def State.modChS (s : State) (n : Nat) (f : ChainS → ChainS) : State := s.setChS n (f (s.chS n))

def AS_IDLE : Nat := 0
def AS_RUNNING : Nat := 1
def AS_STOPPING : Nat := 2
def AS_WAIT_RING : Nat := 3
def AS_WAIT_ENGINE : Nat := 4

def State.chSState (s : State) (n : Nat) : Nat := s.fld F.ATS_CH_STATUS_STATE n

/-- The channel's owner by its lock; channels 12 to 15 belong to the firmware. -/
def State.chSOwner (s : State) (n : Nat) : Nat := if 12 ≤ n then 3 else s.fld F.ATS_CH_LOCK_OWNER n

/-- A record may be written for a descriptor with RECORD set, one place being kept for the chain's end (R279). -/
def State.ringRoom (s : State) (n : Nat) : Bool :=
  decide ((BitVec.ofNat 32 (s.fld F.ATS_CQ_INDEX_CQ_TAIL n + 2) - BitVec.ofNat 32 (s.fld F.ATS_CQ_INDEX_CQ_HEAD n)).toNat
    ≤ 2 ^ s.fld F.ATS_CQ_BASE_LOG n)

/-- First descriptor not started; 0 for none. -/
def nextDescS (c : ChainS) : Nat :=
  match c.desc with
  | some d => if c.started then d.next else d.addr
  | none => c.at'.getD 0

/-- Write a record of Table 13.4 to the channel's ring. -/
def State.recordS (s : State) (n status : Nat) (isFence isPartial : Bool) : State :=
  let c := s.chS n
  let t := s.fld F.ATS_CQ_INDEX_CQ_TAIL n
  let k := s.fld F.ATS_CQ_BASE_LOG n
  let at' := s.fld F.ATS_CQ_BASE_BASE n + t % 2 ^ k * 32
  let bytes := leBytes 1 status ++ leBytes 1 ((1 - t / 2 ^ k % 2) * 128 + 2 * bit isFence + bit isPartial) ++ leBytes 1 n ++ [0]
    ++ leBytes 4 c.finished ++ leBytes 8 (nextDescS c) ++ leBytes 8 c.lastTag ++ leBytes 8 s.ftu.toNat
  let s1 := s.setFld F.ATS_CQ_INDEX_CQ_TAIL n ((t + 1) % 2 ^ 32)
  if s.fld F.ATS_CQ_BASE_SPACE n = 3 then s1.writeMem (sramBase + at' % sramBytes) bytes
  else s1.emit (.hostWrite (s.fld F.ATS_CQ_BASE_SPACE n) at' bytes)

/-- The chain ends (R278): its last status, its record except where the host is lost, and the lock of a restarted holder. -/
def State.endS (s : State) (n status : Nat) : State :=
  let c := s.chS n
  let more : Bool := nextDescS c != 0 || status != ST_OK
  let s1 := if status = ST_DMA_HOST_LOST then s else s.recordS n status false more
  let s2 := (s1.setFld F.ATS_CH_STATUS_LAST_STATUS n status).setFld F.ATS_CH_STATUS_STATE n AS_IDLE
  let s3 := if c.orphan ∧ n < 12 then s2.setFld F.ATS_CH_LOCK_OWNER n 0 else s2
  let s4 := s3.modChS n fun c => { c with
    at' := none, desc := none, asked := false, started := false, stopping := false, buf := [], failed := none, orphan := false }
  { s4 with dma := { s4.dma with serving := if s4.dma.serving = some n then none else s4.dma.serving } }

/-- Host writes of a channel numbered below `k` that have no answer. -/
def State.hostOpen (s : State) (n k : Nat) : Bool :=
  (List.range 2).any fun a => (s.ant a).hosts.any fun h => h.chan == n && h.kind == 2 && decide (h.pos < k)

* _Task requirements_
Lines above that have "descriptor": copy each of them.

* _Solution_
/-- A record may be written for a descriptor with RECORD set, one place being kept for the chain's end (R279). -/
/-- First descriptor not started; 0 for none. -/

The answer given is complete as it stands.